Look below for the line containing "tid := slot, home := slot" and the line containing "def State.sendBack (s"; repeat exactly those two lines and all lines between them, and nothing else.

⟨

/-- VADD (R384): x + y. -/
def execVadd (d a b : Reg) (m : BitVec 2) (e : Reg) (r : BitVec 2) (s : State) : Result :=
  vector3 (.vadd d a b m e r) d a b s
/-- VSUB (R384): x - y. -/
def execVsub (d a b : Reg) (m : BitVec 2) (e : Reg) (r : BitVec 2) (s : State) : Result :=
  vector3 (.vsub d a b m e r) d a b s
/-- VMUL (R384): x · y. -/
def execVmul (d a b : Reg) (m : BitVec 2) (e : Reg) (r : BitVec 2) (s : State) : Result :=
  vector3 (.vmul d a b m e r) d a b s
/-- VFMA (R384): x · y + z, rounded once. -/
def execVfma (d a b : Reg) (m : BitVec 2) (e : Reg) (r : BitVec 2) (s : State) : Result :=
  vector3 (.vfma d a b m e r) d a b s
/-- VMIN (R384): the smaller. -/
def execVmin (d a b : Reg) (m : BitVec 2) (e : Reg) (s : State) : Result :=
  vector3 (.vmin d a b m e) d a b s
/-- VMAX (R384): the larger. -/
def execVmax (d a b : Reg) (m : BitVec 2) (e : Reg) (s : State) : Result :=
  vector3 (.vmax d a b m e) d a b s
/-- VAND (R384). -/
def execVand (d a b : Reg) (m : BitVec 2) (e : Reg) (s : State) : Result :=
  vector3 (.vand d a b m e) d a b s
/-- VOR (R384). -/
def execVor (d a b : Reg) (m : BitVec 2) (e : Reg) (s : State) : Result := vector3 (.vor d a b m e) d a b s
/-- VXOR (R384). -/
def execVxor (d a b : Reg) (m : BitVec 2) (e : Reg) (s : State) : Result :=
  vector3 (.vxor d a b m e) d a b s
/-- VSHL (R384): shifted left by y modulo the width. -/
def execVshl (d a b : Reg) (m : BitVec 2) (e : Reg) (s : State) : Result :=
  vector3 (.vshl d a b m e) d a b s
/-- VSHR (R384): shifted right, arithmetic on signed types. -/
def execVshr (d a b : Reg) (m : BitVec 2) (e : Reg) (s : State) : Result :=
  vector3 (.vshr d a b m e) d a b s
/-- VCMP (R387): the comparison's bits into m[d]. -/
def execVcmp (d a b : Reg) (c : BitVec 3) (m : BitVec 2) (e : Reg) (s : State) : Result :=
  queueVector (.vcmp d a b c m e) (vRegs [a, b]) 0 0 (d ≠ 0) s
/-- VSEL (R395): enabled lanes of v[a] into v[d]. -/
def execVsel (d a : Reg) (m : BitVec 2) (e : Reg) (s : State) : Result := vector2 (.vsel d a m e) d a s
/-- MAND (R353). -/
def execMand (d a b : Reg) (s : State) : Result := queueVector (.mand d a b) [] 0 0 (d ≠ 0) s
/-- MOR (R353). -/
def execMor (d a b : Reg) (s : State) : Result := queueVector (.mor d a b) [] 0 0 (d ≠ 0) s
/-- MNOT (R353). -/
def execMnot (d a : Reg) (s : State) : Result := queueVector (.mnot d a) [] 0 0 (d ≠ 0) s
/-- VRED (R394): the enabled lanes reduced in ascending order. -/
def execVred (d a o : Reg) (m : BitVec 2) (e : Reg) (r : BitVec 2) (s : State) : Result :=
  vector2 (.vred d a o m e r) d a s
/-- VPERM (R385): lanes of v[a] by the indices in v[b]. -/
def execVperm (d a b : Reg) (m : BitVec 2) (e : Reg) (s : State) : Result :=
  vector3 (.vperm d a b m e) d a b s
/-- VBCAST (R385): the low bits of w[a] into every enabled lane. -/
def execVbcast (d a : Reg) (m : BitVec 2) (e : Reg) (s : State) : Result :=
  queueVector (.vbcast d a m e) (vRegs [d] ++ wRegs [a]) a 0 true s
/-- VIOTA (R385): w[a] plus the lane number. -/
def execViota (d a : Reg) (m : BitVec 2) (e : Reg) (s : State) : Result :=
  queueVector (.viota d a m e) (vRegs [d] ++ wRegs [a]) a 0 true s
/-- VEXP2 (R392, R122). -/
def execVexp2 (d a : Reg) (m r : BitVec 2) (s : State) : Result := vector2 (.vexp2 d a m r) d a s
/-- VLOG2 (R392, R122). -/
def execVlog2 (d a : Reg) (m r : BitVec 2) (s : State) : Result := vector2 (.vlog2 d a m r) d a s
/-- VRCP (R392, R122). -/
def execVrcp (d a : Reg) (m r : BitVec 2) (s : State) : Result := vector2 (.vrcp d a m r) d a s
/-- VRSQ (R392, R122). -/
def execVrsq (d a : Reg) (m r : BitVec 2) (s : State) : Result := vector2 (.vrsq d a m r) d a s
/-- VCVT (R388): lanes converted from type st. -/
def execVcvt (d a st : Reg) (m : BitVec 2) (e : Reg) (r : BitVec 2) (s : State) : Result :=
  vector2 (.vcvt d a st m e r) d a s
/-- VQNT (R390): 16 f32 lanes into a packed group. -/
def execVqnt (d a b : Reg) (m : BitVec 2) (f : Reg) (s : State) : Result :=
  queueVector (.vqnt d a b m f) (vRegs [d, a] ++ wRegs [b]) 0 b true s
/-- VDQNT (R391): a packed group into 16 f32 lanes. -/
def execVdqnt (d a b : Reg) (m : BitVec 2) (f : Reg) (r : BitVec 2) (s : State) : Result :=
  queueVector (.vdqnt d a b m f r) (vRegs [d, a] ++ wRegs [b]) 0 b true s
/-- VBFLY (R123, R386): eight complex butterflies. -/
def execVbfly (d a b : Reg) (m : BitVec 2) (s : State) : Result := vector3 (.vbfly d a b m) d a b s
/-- VTWID (R124, R386): eight twiddle factors. -/
def execVtwid (d a b : Reg) (m : BitVec 2) (s : State) : Result :=
  queueVector (.vtwid d a b m) (vRegs [d] ++ wRegs [a, b]) a b true s
/-- VBOUND (R214, R215): the bound of each lane over the interval in v[b] and v[b + 1]. -/
def execVbound (d a b : Reg) (m : BitVec 2) (e : Reg) (r : BitVec 2) (s : State) : Result :=
  queueVector (.vbound d a b m e r) (vRegs [d, a, b, b + 1]) 0 0 true s
/-- VTOPK (R217, R218): the candidate inserted into the list. -/
def execVtopk (d a b : Reg) (m : BitVec 2) (e : Reg) (s : State) : Result :=
  queueVector (.vtopk d a b m e) (vRegs [d, d + 1, a] ++ wRegs [b]) 0 b true s
/-- VGUMB (R223): Gumbel noise from uniform variates. -/
def execVgumb (d a : Reg) (m : BitVec 2) (s : State) : Result := vector2 (.vgumb d a m) d a s
/-- VRNG (R222): draws in the place of draw indices. -/
def execVrng (d a b : Reg) (m : BitVec 2) (e : Reg) (s : State) : Result :=
  queueVector (.vrng d a b m e) (vRegs [d] ++ wRegs [a, b]) a b true s
/-- VGMASK (R229): minus infinity where w[a] has a clear bit. -/
def execVgmask (d a : Reg) (m : BitVec 2) (e : Reg) (s : State) : Result :=
  queueVector (.vgmask d a m e) (vRegs [d] ++ wRegs [a]) a 0 true s

/-! ### Instructions that wait for the engine: scalar destinations and vector memory -/

/-- Every vector instruction of the thread has been completed (R156). -/
def State.vectorDone (s : State) : Bool := !s.core.vq.any (fun x => x.owner == s.th.tid)

/-- The effect of an instruction that waits for its thread's earlier vector instructions and is charged 4 units (R65, R393). -/
def afterVector (i : Instr) (s : State) (f : State → Effort) : Effort :=
  if !s.vectorDone then .parked (s.parkOn .issue) else charged i s f

/-- The lowest set bit of `x` at or above `j`, over `n` bits, or 64. -/
def firstFrom (x : Word) (j : Nat) : Nat → Nat
  | 0 => 64
  | n + 1 => if 64 ≤ j then 64 else if bit x j then j else firstFrom x (j + 1) n

/-- MFIRST (R357): the lowest set bit of m[a] at or above w[b], or 64. -/
def execMfirst (d a b : Reg) (s : State) : Result :=
  issue (.mfirst d a b) s none (wRegs [d, b]) fun s =>
    afterVector (.mfirst d a b) s fun s => .done (s.wr d (BitVec.ofNat 64 (firstFrom (s.rdm (mreg a)) (bits (s.rd b) 6 0) 64))).advance

/-- VMOVS (R385): one lane of v[a] into w[d]. -/
def execVmovs (d a b e : Reg) (s : State) : Result :=
  issue (.vmovs d a b e) s none (wRegs [d, b] ++ vRegs [a]) fun s =>
    afterVector (.vmovs d a b e) s fun s =>
      .done (s.wr d ((elemOf e).extend (lane (laneWidth e) (s.rdv a) ((s.rd b).toNat % laneCount e)))).advance

/-- base := w[a] + 64 sx(imm6) (R393). -/
def vecBase (s : State) (a : Reg) (imm : BitVec 6) : Word := s.rd a + sx imm * 64

/-- Places of the elements at the addresses, in ascending lane order; special words are invalid (R393). -/
def placesOf (s : State) (ac : Access) (n : Nat) : List Word → Except Cause (List (Word × Place))
  | [] => .ok []
  | a :: as =>
    match resolve s s.th.agent ac n a with
    | .error c => .error c
    | .ok pl =>
      if pl.special ≠ .none then .error (causeOf 0x05 a)
      else
        match placesOf s ac n as with
        | .error c => .error c
        | .ok ps => .ok ((a, pl) :: ps)

/-- The first element with an uncorrectable error. -/
def firstError (s : State) (n : Nat) : List (Word × Place) → Option Word
  | [] => none
  | (a, pl) :: ps => if (s.poisonIn pl.key n).isSome then some a else firstError s n ps

/-- The elements of some places, the first lowest; those that wait are left zero. -/
def gatherBytes (s : State) (n : Nat) (waits : Word × Place → Bool) : List (Word × Place) → Nat
  | [] => 0
  | p :: ps => (if waits p then 0 else s.bytesAt p.2 n) + 2 ^ (8 * n) * gatherBytes s n waits ps

/-- A vector read at some places; one that comes in part from outside the core is a reply: its low word, and the bytes in continuation
records (10_traps.md R174; log entry 22). -/
def State.replyVector (s : State) (ps : List (Word × Place)) (x : Vec) : Vec × State :=
  if ps.all (fun p => p.2.space = .loc s.th.cid) then (x, s)
  else
    let (ws, s1) := s.incomingWords s.th.cid s.th.slot 2 ((ps.head?.map fun p => sourceAt p.2.key).getD allOnes) ((List.range 8).map fun i => x.extractLsb' (64 * i) 64)
    (BitVec.ofNat 512 (ws.foldr (fun w acc => w.toNat + 2 ^ 64 * acc) 0), s1)

/-- The source that a log names for a vector read that comes in part from outside the core. -/
def State.vectorSource (s : State) (ps : List (Word × Place)) : Option Word :=
  if ps.all (fun p => p.2.space = .loc s.th.cid) then none else ps.head?.map fun p => sourceAt p.2.key
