-- ==== Sys2Proof/Machine/Mobility.lean ====
section
/-! DEFINITION. What travels between cores besides messages: moving threads (04_threads.md R67, R68) and levelled work (05_work.md R88);
and the caches of translations (03_addresses.md R42) and of the core map (R34). -/
namespace Sys2Proof.Machine

/-! ### Moving threads -/

/-- The logical core of the partition that physical core `c` runs. -/
def Partition.logicalOf (p : Partition) (c : Cid) : Option (BitVec 7 × BitVec 6) :=
  p.logical.find? fun (y, x) => p.target y x = .core c

/-- The packed thread as it stands in its new slot (R67): v and m as at population, VDIRTY clear, the causes and interrupts that reached its
reserved home slot with it. -/
def Thread.landed (t : Thread) (home : Thread) (slot : Tid) : Thread :=
  { t.setSt tVDIRTY false with
    tid := slot, home := slot
    v := Vector.replicate 16 0, m := #v[BitVec.allOnes 64, 0, 0, 0]
    pipe := { t.pipe with park := none, async := home.pipe.async, irq := home.pipe.irq } }

/-- The access that a thread carries is performed where it stands, without a further move; MIG's status is written. -/
def State.arriveWith (s : State) (m : Move) (st : Word) : State :=
  match m.access, m.statusReg with
  | some i, _ =>
    let roam := s.th.st tROAM
    match (match i with
      | .ld d a sz x imm l => execLd d a sz x imm l (s.mapTh (·.setSt tROAM false))
      | .lds d a sz x imm l => execLds d a sz x imm l (s.mapTh (·.setSt tROAM false))
      | .st d a sz x imm => execSt d a sz x imm (s.mapTh (·.setSt tROAM false))
      | _ => .next s) with
    | .next s1 => s1.mapTh (·.setSt tROAM roam)
    | _ => s
  | none, some d => ((s.mapTh Thread.tick).unitWrite d st).advance
  | none, none => s

/-- The moving thread takes slot `slot` of its target (R67 step 3): its access is made from its old logical core's view of addresses, and
then it is at the new core. -/
def State.land (s : State) (m : Move) (slot : Tid) : State :=
  let home := s.thread m.thread.tid
  let s1 := s.seat (m.thread.landed home slot)
  let yx := ((s1.partOf m.thread.part).logicalOf (tidCore slot)).getD (m.thread.ident.ly, m.thread.ident.lx)
  s1.asThread slot fun s =>
    (s.arriveWith m 0).mapTh fun t => { t with ident := { t.ident with ly := yx.1, lx := yx.2 } }

/-- Move `n` changed. -/
def State.setMove (s : State) (n : Nat) (m : Move) : State := { s with moves := s.moves.set n m }

/-- Something done where none of the traffic on its way stands before it. -/
def State.offPath (s : State) (f : State → State) : State :=
  { f { s with messages := [], transits := [], moves := [] } with messages := s.messages, transits := s.transits, moves := s.moves }

/-- Move `n` is sent back by its target, whose network interface makes the access that it carries (R67 step 4); none while that waits. -/
def State.sendBack (s : State) (n : Nat) (m : Move) : Option State :=
  let s1 := (s.setMove n { m with returned := true, sent := s.stamp }).stamped
  let hold (p : Option Park) (s : State) : State := s.updThread m.thread.tid fun x => { x with pipe := { x.pipe with park := p } }
  if m.access.isSome then
    let s2 := s1.offPath fun s => (hold none s).asThread m.thread.tid (·.arriveWith m 1)
    if (s2.thread m.thread.tid).pipe.park = some .issue then none else some (hold (some .moving) s2)
  else some s1

/-- Traffic that was sent before move `m` has still to arrive (02_module.md R26), or its target is in replay mode (10_traps.md R175). -/
def State.moveWaits (s : State) (m : Move) : Bool :=
  if m.returned then s.pathBusy m.target (tidCore m.thread.tid) m.sent else s.replays m.target || s.pathBusy (tidCore m.thread.tid) m.target m.sent

/-- The slot in which the target seats a moving thread. -/
def State.seatFor (s : State) (m : Move) : Option Tid :=
  let c := s.coreOf m.target
  if c.testing.isNone && !c.stopped && c.owner == some m.thread.part then s.freeSlot m.target else none

/-- Move `n` reaches its target, which seats the thread in its lowest free slot, or sends it back; none while it waits, for earlier traffic or
for what its access would wait for in issue. -/
def State.moveArrives (s : State) (n : Nat) (m : Move) : Option State :=
  if m.arrived.isSome || m.returned || s.moveWaits m then none
  else
    match s.seatFor m with
    | some slot =>
      let s1 := (s.setMove n { m with arrived := some slot }).land m slot
      if m.access.isSome && (s1.thread slot).pipe.park = some .issue then none else some s1
    | none => s.sendBack n m

/-- ROAM_MIGRATION_ARRIVAL (R67). -/
def execRoamMigrationArrival (n : Half) (s : State) : Result :=
  .next (((s.moves[n.toNat]?).bind (s.moveArrives n.toNat)).getD s)

/-- MOVE_CONFIRMATION (R67): the home slot is freed, or the returned thread goes on in it. DESIGN CHOICE (log entry 78): a thread that MIG
brings home keeps v, m and VDIRTY; they are discarded at an arrival elsewhere. -/
def execMoveConfirmation (n : Half) (s : State) : Result :=
  .next (match s.moves[n.toNat]? with
    | some m =>
      let s1 : State := { s with moves := s.moves.eraseIdx n.toNat }
      if m.arrived.isSome then s1.updThread m.thread.tid Thread.vacated
      else if m.returned && !s.moveWaits m then
        let s2 := s1.updThread m.thread.tid fun x => { x with pipe := { x.pipe with park := none } }
        if m.access.isSome then s2 else s2.asThread m.thread.tid (·.arriveWith m 1)
      else s
    | none => s)

/-! ### Levelling (R88) -/

/-- The core with the list of logical core `l` of partition `p`: what the save area keeps of a vacated core, whose memory stands in its
shadow slice (10_traps.md R168). -/
def State.listOf (s : State) (p : BitVec 6) (l : BitVec 13) : Core :=
  let q := s.partOf p
  match q.target (cidPY l) (cidPX l) with
  | .core c => s.coreOf c
  | .shadow c => (q.save.cores.find? (·.cid == c)).getD (s.coreOf c)

/-- It changed by `f`. -/
def State.updList (s : State) (p : BitVec 6) (l : BitVec 13) (f : Core → Core) : State :=
  let q := s.partOf p
  match q.target (cidPY l) (cidPX l) with
  | .core c => s.updCore c f
  | .shadow c =>
    if q.save.cores.any (·.cid == c) then
      s.updPart p fun q => { q with save := { q.save with cores := updBy (·.cid == c) f q.save.cores } }
    else s.updCore c f

/-- Byte `off` of the memory of logical core `l`. -/
def State.listPlace (s : State) (p : BitVec 6) (l : BitVec 13) (off : Nat) : Place := ((s.partOf p).target (cidPY l) (cidPX l)).place off

/-- The list takes part in levelling: it has a capacity (R86). -/
def Core.levels (c : Core) : Bool := c.wlCap ≠ 0

/-- The list takes another entry. DESIGN CHOICE (log entry 77): one whose region is bad takes none, the spec giving its entries no place. -/
def Core.wlRoom (c : Core) : Bool := c.levels && !c.wlBad && c.wlCount < c.wlCap

/-- The neighbours of logical (y, x) in the order of ties: +X, −X, +Y, −Y. -/
def neighbours (p : Partition) (y : BitVec 7) (x : BitVec 6) : List (BitVec 7 × BitVec 6) :=
  (if x.toNat + 1 < p.W then [(y, x + 1)] else []) ++ (if x ≠ 0 then [(y, x - 1)] else []) ++
  (if y.toNat + 1 < p.H then [(y + 1, x)] else []) ++ (if y ≠ 0 then [(y - 1, x)] else [])

/-- The neighbour with the least list, the first on a tie, among those with a list, and its length. -/
def State.leastNeighbour (s : State) (p : Partition) (y : BitVec 7) (x : BitVec 6) : Option (BitVec 13 × Nat) :=
  (neighbours p y x).foldl (fun best (ny, nx) =>
    let c := s.listOf p.num (ny ++ nx)
    if !c.levels then best
    else match best with
      | none => some (ny ++ nx, c.wlCount)
      | some b => if c.wlCount < b.2 then some (ny ++ nx, c.wlCount) else some b) none

/-- What a core sends at an interval: to whom, and how many entries. -/
def State.levelSend (s : State) (p : Partition) (y : BitVec 7) (x : BitVec 6) : Option (BitVec 13 × Nat) :=
  let c := s.listOf p.num (y ++ x)
  if !c.levels then none
  else
    match s.leastNeighbour p y x with
    | none => none
    | some (l, m) => if m + 8 ≤ c.wlCount then some (l, Nat.min 16 ((c.wlCount - m) / 2)) else none

/-- The oldest `k` entries of a list. -/
def State.oldest (s : State) (p : BitVec 6) (l : BitVec 13) (k : Nat) : List (Word × Word) :=
  (List.range k).map fun i =>
    let pl := s.listPlace p l ((s.listOf p l).wlSlot i)
    (s.wordAt pl, s.wordAt (pl.up 8))

/-- The entries leave the core. -/
def State.sendEntries (s : State) (p : BitVec 6) (l : BitVec 13) (dest : BitVec 13) (k : Nat) : State :=
  ({ s.updList p l (fun x => { x with wlHead := (x.wlHead + k) % x.wlCap, wlCount := x.wlCount - k }) with
    transits := s.transits ++ [(⟨p, dest, l, s.oldest p l k, false, s.stamp⟩ : Transit)] }).stamped

/-- The sends of every core of the partition, by the lengths sampled in one state. -/
def State.levelSends (s : State) (p : Partition) : List (BitVec 13 × BitVec 13 × Nat) :=
  p.logical.filterMap fun (y, x) => (s.levelSend p y x).map fun z => (y ++ x, z.1, z.2)

/-- The partition's levelling interval is over. DESIGN CHOICE (log entry 77): nothing is levelled while the partition does not run. -/
def State.levelDue (s : State) (p : Partition) : Bool :=
  p.live && p.state = 0 && p.level ≠ 0 && p.levelAt + p.level.toNat ≤ s.cycle

/-- LEVELLING_INTERVAL (R88): every core samples, and sends to its shortest neighbour. -/
def execLevellingInterval (p : BitVec 6) (s : State) : Result :=
  .next (if s.levelDue (s.partOf p) then
      ((s.levelSends (s.partOf p)).foldl (fun s z => s.sendEntries p z.1 z.2.1 z.2.2) s).updPart p fun x => { x with levelAt := s.cycle }
    else s)

/-- An entry appended as the newest of the list of logical core `l`; the trace ring charges it to slot 0 of the core that sent it (log
entry 77). -/
def State.appendAt (s : State) (p : BitVec 6) (l sender : BitVec 13) (e : Word × Word) : State :=
  let c := s.listOf p l
  (s.storeBy (s.listPlace p l (c.wlSlot c.wlCount)) (mkTid ((s.partOf p).physical (cidPY sender) (cidPX sender)) 0) allOnes 10 16
    (e.1.toNat + 2 ^ 64 * e.2.toNat)).updList p l fun x => { x with wlCount := x.wlCount + 1 }

/-- Entries appended to a list while it has room; those left over. -/
def appendAll (p : BitVec 6) (l sender : BitVec 13) : List (Word × Word) → State → List (Word × Word) × State
  | [], s => ([], s)
  | e :: es, s => if (s.listOf p l).wlRoom then appendAll p l sender es (s.appendAt p l sender e) else (e :: es, s)

/-- Levelled entries wait for traffic sent before them (02_module.md R26), and while their partition's memories stand elsewhere (10_traps.md
R171). -/
def State.transitWaits (s : State) (x : Transit) : Bool :=
  let q := s.partOf x.part
  q.state = 2 || s.replays (q.physical (cidPY x.dest) (cidPX x.dest)) || s.pathBusy (q.physical (cidPY x.back) (cidPX x.back)) (q.physical (cidPY x.dest) (cidPX x.dest)) x.sent

/-- LEVELLING_ARRIVAL (R88): entries in transit are appended; those beyond the capacity go back to their sender. -/
def execLevellingArrival (n : Half) (s : State) : Result :=
  .next (match s.transits[n.toNat]? with
    | some x =>
      if s.transitWaits x then s
      else
        let (rest, s1) := appendAll x.part x.dest x.back x.entries s
        let left : List Transit :=
          if rest = [] then [] else if x.returned then [{ x with entries := rest }] else [⟨x.part, x.back, x.dest, rest, true, s.stamp⟩]
        ({ s1 with transits := s1.transits.eraseIdx n.toNat ++ left } : State).stamped
    | none => s)

/-! ### Translations and the core map -/

/-- A translation installed in the core's 64 entries and the die's 16,384 (R42). -/
def State.install (s : State) (c : Cid) (e : TlbEntry) : State :=
  let s1 := s.updCore c fun x => { x with tlb := (e :: x.tlb.filter (· != e)).take 64 }
  let d := cidDie c
  { s1 with tlb2 := ((d, e) :: (s1.tlb2.filter (fun x => x.1 == d && x != (d, e))).take 16383) ++ s1.tlb2.filter (fun x => x.1 != d) }

/-- TLB_MISS_WALK (R42): a miss of thread `t` at `va` is resolved by the second-level TLB or by a walk, and installed. -/
def execTlbMissWalk (t : Tid) (va : Word) (s : State) : Result :=
  let c := tidCore t
  let p := s.partOf (s.thread t).part
  .next (if addrSpace va ≠ 2 || !addrMbz va then s
    else
      match translate s c p va with
      | .ok (leaf, level) => s.install c ⟨p.asid, va.extractLsb' 12 36, leaf, BitVec.ofNat 2 level⟩
      | .error _ => s)

/-- CORE_MAP_MISS_FILL (R34): the interface of core `c` caches the map entry of a logical core, 32 at most. -/
def execCoreMapMissFill (c : Cid) (lcoord : BitVec 13) (s : State) : Result :=
  .next (s.updCore c fun x => { x with mapCache := (lcoord :: x.mapCache.filter (· != lcoord)).take 32 })

end Sys2Proof.Machine
end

⟩

## Result of this task
    tid := slot, home := slot
    v := Vector.replicate 16 0, m := #v[BitVec.allOnes 64, 0, 0, 0]
    pipe := { t.pipe with park := none, async := home.pipe.async, irq := home.pipe.irq } }

/-- The access that a thread carries is performed where it stands, without a further move; MIG's status is written. -/
def State.arriveWith (s : State) (m : Move) (st : Word) : State :=
  match m.access, m.statusReg with
  | some i, _ =>
    let roam := s.th.st tROAM
    match (match i with
      | .ld d a sz x imm l => execLd d a sz x imm l (s.mapTh (·.setSt tROAM false))
      | .lds d a sz x imm l => execLds d a sz x imm l (s.mapTh (·.setSt tROAM false))
      | .st d a sz x imm => execSt d a sz x imm (s.mapTh (·.setSt tROAM false))
      | _ => .next s) with
    | .next s1 => s1.mapTh (·.setSt tROAM roam)
    | _ => s
  | none, some d => ((s.mapTh Thread.tick).unitWrite d st).advance
  | none, none => s

/-- The moving thread takes slot `slot` of its target (R67 step 3): its access is made from its old logical core's view of addresses, and
then it is at the new core. -/
def State.land (s : State) (m : Move) (slot : Tid) : State :=
  let home := s.thread m.thread.tid
  let s1 := s.seat (m.thread.landed home slot)
  let yx := ((s1.partOf m.thread.part).logicalOf (tidCore slot)).getD (m.thread.ident.ly, m.thread.ident.lx)
  s1.asThread slot fun s =>
    (s.arriveWith m 0).mapTh fun t => { t with ident := { t.ident with ly := yx.1, lx := yx.2 } }

/-- Move `n` changed. -/
def State.setMove (s : State) (n : Nat) (m : Move) : State := { s with moves := s.moves.set n m }

/-- Something done where none of the traffic on its way stands before it. -/
def State.offPath (s : State) (f : State → State) : State :=
  { f { s with messages := [], transits := [], moves := [] } with messages := s.messages, transits := s.transits, moves := s.moves }

/-- Move `n` is sent back by its target, whose network interface makes the access that it carries (R67 step 4); none while that waits. -/
def State.sendBack (s : State) (n : Nat) (m : Move) : Option State :=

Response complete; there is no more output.